Each paper offers a distinct perspective on the application of ROS in robotics research, encompassing a range of use cases that demonstrate ROS's potential in areas such as autonomous navigation, inspection and monitoring, and computer vision.

By analyzing and synthesizing these papers, this survey seeks to provide insights into the latest trends, challenges, and opportunities in ROS-based robotics research, as well as to identify avenues for future research and development.

The paper is structured into the following sections: background, approach, cross-cutting themes, synergistic approaches, strengths and weaknesses, and conclusion. The background section presents an overview of the current state of robotics research and a higher-level analysis of ROS's capabilities. Subsequently, the approach section explores existing and potential strategies within this domain. This is followed by a section that highlights common themes found across the papers. Next, the strengths and weaknesses section assesses the existing merits and areas for improvement within the observed research. Lastly, the conclusion evaluates the contributions of this paper to the domain of research.

Background

The background section offers a comprehensive overview of the current state of robotics research, along with a higher-level analysis of the capabilities of ROS.

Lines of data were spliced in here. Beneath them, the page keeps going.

/-- OFFSET and FINAL. -/
def downloadFields (m : Mailbox) : Nat × Bool × Parse :=
  let (o, p) := m.parse.num 1 0 4 { hi := 2 ^ 25 - m.payload.length, round := 1, gran := 4096, depHi := decide (m.payload ≠ []) }
  let (f, p) := p.enum 2 4 1 [1, 2] 1
  (o, f == 2, p)
/-- A chunk goes to the target; the first one makes it DOWNLOADING and cancels an activation of it at the next boot (R474). -/
def writeChunk (off : Nat) (data : Bytes) (s : State) : State :=
  if data = [] then s
  else
    let b := s.target
    let t := if off = 0 then onFlash b (fun x => { x with st := 1, chunk0 := true, written := 0 }) s else s
    let t := if off = 0 ∧ s.sec.trialFlag ∧ s.sec.preferredB = b then t.onSec fun x => { x with preferredB := x.bootedB, trialFlag := false } else t
    emit (.flashWrite (flag b 0) off data) (onFlash b (fun x => { x with written := x.written + data.length }) t)
/-- In recovery boot the ROM boots a target found valid (R467). -/
def recoveryImage (s : State) : State :=
  if s.dev.recoveryBoot then (s.onSec fun x => { x with bootStep := 1, fromRecovery := true, bootedB := s.target }).onDev fun d => { d with recoveryBoot := false } else s
def downloadAct (mb : Nat) (man : Manifest) (bad : Option Nat) (m : Mailbox) (s : State) : State :=
  let (off, final, _) := downloadFields m
  let t := writeChunk off m.payload s
  if ¬ final then mciOk mb [] [] t
  else
    let (r, part) := slotResult t (t.sec.slot t.target) man bad
    let u := onFlash t.target (fun x => { x with st := if r = 0 then 2 else 0, m := if r = 0 then man else x.m, chunk0 := false }) t
    let u := u.onSec fun x => { x with lastFinal := r }
    mciOk mb (leBytes 1 r ++ leBytes 1 part) [] (if r = 0 then recoveryImage u else u)
/-- Fields, objects and refusals of the command (steps 5 to 7 of R366). -/
def fwDownloadPlan (_s : State) (m : Mailbox) : Plan :=
  { p := (downloadFields m).2.2, objects := [objFirmware] }
/-- FW_DOWNLOAD (R474, R486). -/
def execFwDownload (mb : Nat) (manifest : Manifest) (badPartition : Option Nat) (s : State) : Out :=
  done s (mciRun mb 0x0A01 s (fwDownloadPlan s) (downloadAct mb manifest badPartition))

/-! ### Activation (R25, R475, R476, R487) -/

/-- Partitions other than CONTROL are those of the running boot: digests in the order of R468, CONTROL third. -/
def othersEqual (a b : Manifest) : Bool := [0, 1, 3, 4].all (fun i => nth a.digests i 0 == nth b.digests i 0)
def activateRefuse (s : State) (mode : Nat) : Option (Nat × Nat × Nat) :=
  let x := s.sec.slot s.target
  if mode = 3 then none
  else if x.st ≠ 2 then some (stConflict, 0, 1)
  else if mode = 2 ∧ ¬ s.sec.policy.liveActivation then some (stConflict, 0, 2)
  else if mode = 2 ∧ ¬ othersEqual x.m s.sec.running then some (stConflict, 0, 3)
  else if x.m.secVersion < s.hw.svFloor then some (stConflict, 0, 4)
  else none
/-- A live activation that waits starts once no live operation runs and no other mailbox executes (R25, R378, R476). -/
def startActivation (s : State) : State :=
  match s.mci.activationMb with
  | some i => if s.mci.activation = 1 ∧ ¬ s.liveOp ∧ s.othersExecuting i = [] then
      (s.onMci fun c => { c with activation := 2 }).onDev fun d => { d with activating := true } else s
  | none => s
def activateAct (mb : Nat) (m : Mailbox) (s : State) : State :=
  match (m.parse.enum 1 0 1 [1, 2, 3] 1).1 with
  | 2 => startActivation (s.onMci fun c => { c with activation := 1, activationMb := some mb })
  | 3 => mciOk mb [] [] (s.onSec fun x => { x with preferredB := x.bootedB, trialFlag := false })
  | _ => mciOk mb [] [] (recordSecurity 8 0 s.hw.counters (s.onSec fun x => { x with preferredB := s.target, trialFlag := true }))
/-- Fields, objects and refusals of the command (steps 5 to 7 of R366). -/
def fwActivatePlan (s : State) (m : Mailbox) : Plan :=
  let (mode, p) := m.parse.enum 1 0 1 [1, 2, 3] 1
  { p := p, objects := [objFirmware], refuse := activateRefuse s mode }
/-- FW_ACTIVATE (R475, R476, R487). -/
def execFwActivate (mb : Nat) (s : State) : Out :=
  done s (mciRun mb 0x0A02 s (fwActivatePlan s) (activateAct mb))

/-- The activation is over. -/
def endActivation (s : State) : State := (s.onMci fun c => { c with activation := 0, activationMb := none }).onDev fun d => { d with activating := false }
/-- NEW_IMAGE_READY: the new image serves; PREFERRED becomes the target and a record is due (R476). -/
def imageReady (s : State) : State :=
  match s.mci.activationMb with
  | some i =>
    let x := s.sec.slot s.target
    let run : Manifest := { s.sec.running with fwVersion := x.m.fwVersion, digests := nthMod s.sec.running.digests 2 (fun _ => nth x.m.digests 2 0) }
    let t := s.onSec fun y => { y with preferredB := s.target, trialFlag := false, fwVersion := x.m.fwVersion, running := run, recordDue := y.recordDue ++ [4] }
    mciOk i [] [] (recordSecurity 8 0 s.hw.counters (endActivation t))
  | none => s
def execNewImageReady (s : State) : Out := done s (if s.mci.activation = 2 then imageReady s else s)
/-- ACTIVATION_READY_TIMEOUT: the control complex restarts on the old image, and the command ends with code 5 (R476). -/
def activationFailed (s : State) : State :=
  match s.mci.activationMb with
  | some i => beginRestart (endActivation (mciFail i stConflict 0 5 s))
  | none => s
def execActivationReadyTimeout (s : State) : Out := done s (if s.mci.activation = 2 then activationFailed s else s)

/-! ### FW_GET_STATUS (R488) -/

def fwStatusBytes (s : State) : Bytes :=
  let x := s.sec
  leBytes 1 s.bootSlot ++ leBytes 1 (flag x.preferredB 0) ++ leBytes 1 (flag x.trialFlag 0) ++ leBytes 1 (x.slotA.st + x.slotB.st * 4) ++
  leBytes 4 x.fwVersion ++ leBytes 4 x.microcode ++ leBytes 1 s.hw.svFloor ++ leBytes 1 x.lastFinal ++ leBytes 2 0 ++ leBytes 4 (x.slot s.target).written ++
  leBytes 12 0 ++ leBytes 32 (nth x.running.digests 2 0).toNat
/-- Fields, objects and refusals of the command (steps 5 to 7 of R366). -/
def fwGetStatusPlan (_s : State) (m : Mailbox) : Plan :=
  { p := m.parse }
def execFwGetStatus (mb : Nat) (s : State) : Out :=
  done s (mciRun mb 0x0A03 s (fwGetStatusPlan s) (fun _ t => mciOk mb (fwStatusBytes t) (padTo 512 t.sec.slotA.m.raw ++ padTo 512 t.sec.slotB.m.raw) t))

The State of Robotics Research

Initially, the field of robotics was primarily focused on robotic arms and straightforward factory automation tasks, such as packaging. However, the high cost of computation, limited understanding of robot control, and the slow evolution of sensors posed significant barriers to progress.

Today, robots can be found in various settings, including major grocery store chains, hotels, and universities, performing a wide array of tasks such as room service, parking assistance, and deli customer service. The burgeoning artificial intelligence research industry has further facilitated the scalability and adaptability of robotic implementations. Robots are autonomous systems comprising numerous interactive software and hardware components. To enable seamless communication between these components, middleware solutions like ROS have been developed, which facilitate connections through graphical user interfaces (GUIs). Prior to ROS, research had already been conducted on robot control architectures and frameworks.

The Power of ROS and SLAM

Moreover, alongside ROS, a compatible process known as SLAM (Simultaneous Localization and Mapping) has gained popularity in the field of robotic mapping.

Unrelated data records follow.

-- ==== Sys2Proof/Machine/Power.lean ====
section
/-! DEFINITION. Power and boot (chapters 16, 18 and 20): cold reset, start and loss of main power, the boot chain, trial boots,
clocks, and crossings with their one-sided resets. -/
namespace Sys2Proof.Machine

/-! ### What a cold reset leaves (R519, R525) -/

/-- The saggar: contents lost, the stored policy kept (R160, R519). -/
def Saggar.cold (g : Saggar) : Saggar where
  gatherAge := g.gatherAge
  gatherTurns := g.gatherTurns
  highWater := g.highWaterNext
  highWaterNext := g.highWaterNext
  dirtyBudget := g.dirtyBudgetNext
  dirtyBudgetNext := g.dirtyBudgetNext

/-- The journal and the vault: what MRAM holds is kept (R163, R172, R174, R178). -/
def Vault.cold (v : Vault) : Vault where
  own := v.own
  partner := v.partner
  recCounter := v.recCounter
  ringSeq := v.ringSeq
  ringOff := v.ringOff
  ringAt := v.ringAt
  binding := v.binding
  status := v.status
  dumpSeq := v.dumpSeq
  setsWhole := v.setsWhole
  dumpLines := v.dumpLines
  dumpFrom := v.dumpFrom
  dumpTo := v.dumpTo
  configured := v.configured
  tested := v.tested
  holdupUs := v.holdupUs
  copies := v.copies
  members := v.members.map (fun m => { m with dropped := false })
  takenOver := v.takenOver

/-- An array as its marks and MRAM record it: it recovers where this device owns it (R98, R100, R180, R576). -/
def Arr.cold (a : Arr) : Arr where
  id := a.id
  service := if a.owner then 1 else 2
  body := a.persisted.getD a.body
  gen := a.gen
  exact := a.exact
  early := a.early
  causes := a.causes
  markGen := a.markGen
  shared := a.shared
  owner := a.owner
  ana := if a.owner then .optimized else .inaccessible
  stoodDown := a.stoodDown
  patrolDue := a.patrolDue

/-- A member port: its sidebands are inactive, and a slot found present debounces (R548). -/
def Port.cold (q : Port) : Port where
  debounce := if q.debounce.getD q.level then some true else none

/-- Members are out of reach until their identity is read again (R193); other namespaces are found again. -/
def Arrays.cold (x : Arrays) : Arrays where
  ns := (x.ns.filter (·.adopted)).map (fun n => { n with cond := .unavailable 2, reread := true, declare := none, failing := none, mended := [], exported := none, wearRaised := false })
  ports := x.ports.map Port.cold
  arrays := (x.arrays.filter (fun a => !a.creating)).map Arr.cold
  nextJob := x.nextJob
  releases := x.releases

/-- The twin: the stored bind takes effect, and the receive area exists (R234, R263). -/
def Twin.cold (t : Twin) : Twin where
  bound := t.bound
  partner := t.bound
  mode := t.stagedMode
  stagedMode := t.stagedMode
  declaredBudget := t.declaredBudget
  areaReady := t.bound.isSome
  st := if t.bound.isSome then .linkDown else .unpaired
  twinSeq := t.twinSeq

/-- The Coil engine: configuration and key store kept, every association gone (R276, R290, R297). -/
def Coil.cold (key : BitVec 256) (c : Coil) : Coil where
  slot0 := c.slot0
  slot1 := c.slot1
  txSlot := c.txSlot
  fingerprints := c.fingerprints
  cookieKey := key
  cfg := c.cfgNext
  cfgNext := c.cfgNext
  directory := c.directoryNext.getD c.directory
  regions := c.regions.map (fun r => { r with live := false, leaving := false })

/-- The fault collector: severities and AUTO_ACK as stored, every episode and capture gone, FATAL kept (R438, R441, R449). -/
def Fc.cold (f : Fc) : Fc where
  srcs := f.srcs.map (fun x => { id := x.id, configured := x.next.getD x.configured, autoAck := x.autoAckNext.getD x.autoAck })
  fatal := f.fatal

/-- The security island: MRAM and fuses kept; a download that was cut off leaves its slot INVALID (R470, R474). -/
def Sec.cold (x : Sec) : Sec where
  ownerAlg := x.ownerAlg
  ownerKey := x.ownerKey
  policy := x.policy
  slotA := { x.slotA with st := if x.slotA.st = 1 then 0 else x.slotA.st, chunk0 := false }
  slotB := { x.slotB with st := if x.slotB.st = 1 then 0 else x.slotB.st, chunk0 := false }
  preferredB := x.preferredB
  trialFlag := x.trialFlag
  bootedB := x.bootedB
  bootAttempts := x.bootAttempts
  recordSeq := x.recordSeq
  records := x.records
  nonce := x.nonce
  trustInstalls := x.trustInstalls
  debugNext := x.debugNext
  configDigest := x.configDigest

/-- Policy that takes effect at a boundary (R227, R385): the identity and region sizes change in force only at a start, and MRAM
totals are counted where they are. -/
def Policy.inForce (now next : Policy) : Policy :=
  { next with lenSel := now.lenSel, subVendor := now.subVendor, subId := now.subId, name := now.name, pwStagingMib := now.pwStagingMib,
              bar4Default := now.bar4Default, unsafeShutdowns := now.unsafeShutdowns, slicesLostEver := now.slicesLostEver,
              remoteTargets := now.remoteTargets }
/-- Policy as a cold reset reads it (R29, R302, R331, R385). -/
def Policy.stored (now next : Policy) : Policy :=
  { Policy.inForce now next with lenSel := next.lenSel, subVendor := next.subVendor, subId := next.subId, pwStagingMib := next.pwStagingMib,
                                 bar4Default := next.bar4Default }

Simulators also play a crucial role in advancing robotics research by offering a platform to evaluate the efficacy of novel algorithms. As numerous research avenues are concurrently exploring new algorithms, it is beneficial to assess their robustness in controlled environments.

The robustness of algorithms can vary in aspects such as sensitivity to outdoor conditions or light sensitivity.

Approach

The objective of the subsequent section is to examine both existing and potential strategies within the realm of robotics development.

Existing Approaches

Industries have exhibited an increasing willingness to integrate robots into their workflows. However, as new robots and artificial intelligence algorithms emerge, both industry and consumers bear the responsibility of embracing early adoption to further develop these technologies.

According to a 2012 survey from Automation World, 65.1% of respondents adopted industrial-only robots, while 34.9% adopted collaborative robots (cobots). The survey indicates that more than half of the industry has engaged in the adoption of fully industrial robots, such as a robotic machine that twists caps onto water bottles for production. Tasks like water bottle capping, when performed by a robot, can significantly enhance speed and efficiency compared to human workers. Nonetheless, this has led to concerns among skeptics who believe that robots will replace human jobs and are thus reluctant to adopt them. This viewpoint is fueled by an Oxford University statistic stating that 47% of US jobs will be computerized.

However, the process of computerization can involve collaboration, as exemplified by cobots. Although fewer industries have adopted cobots thus far, providing further assurances through research opportunities and virtual testing will aid in improving human-computer interaction with robots.

Paper 1

Paper 1 is titled, “Efficient office assistant robot system: autonomous navigation and controlling based on ROS” by Wanniarachchi et al.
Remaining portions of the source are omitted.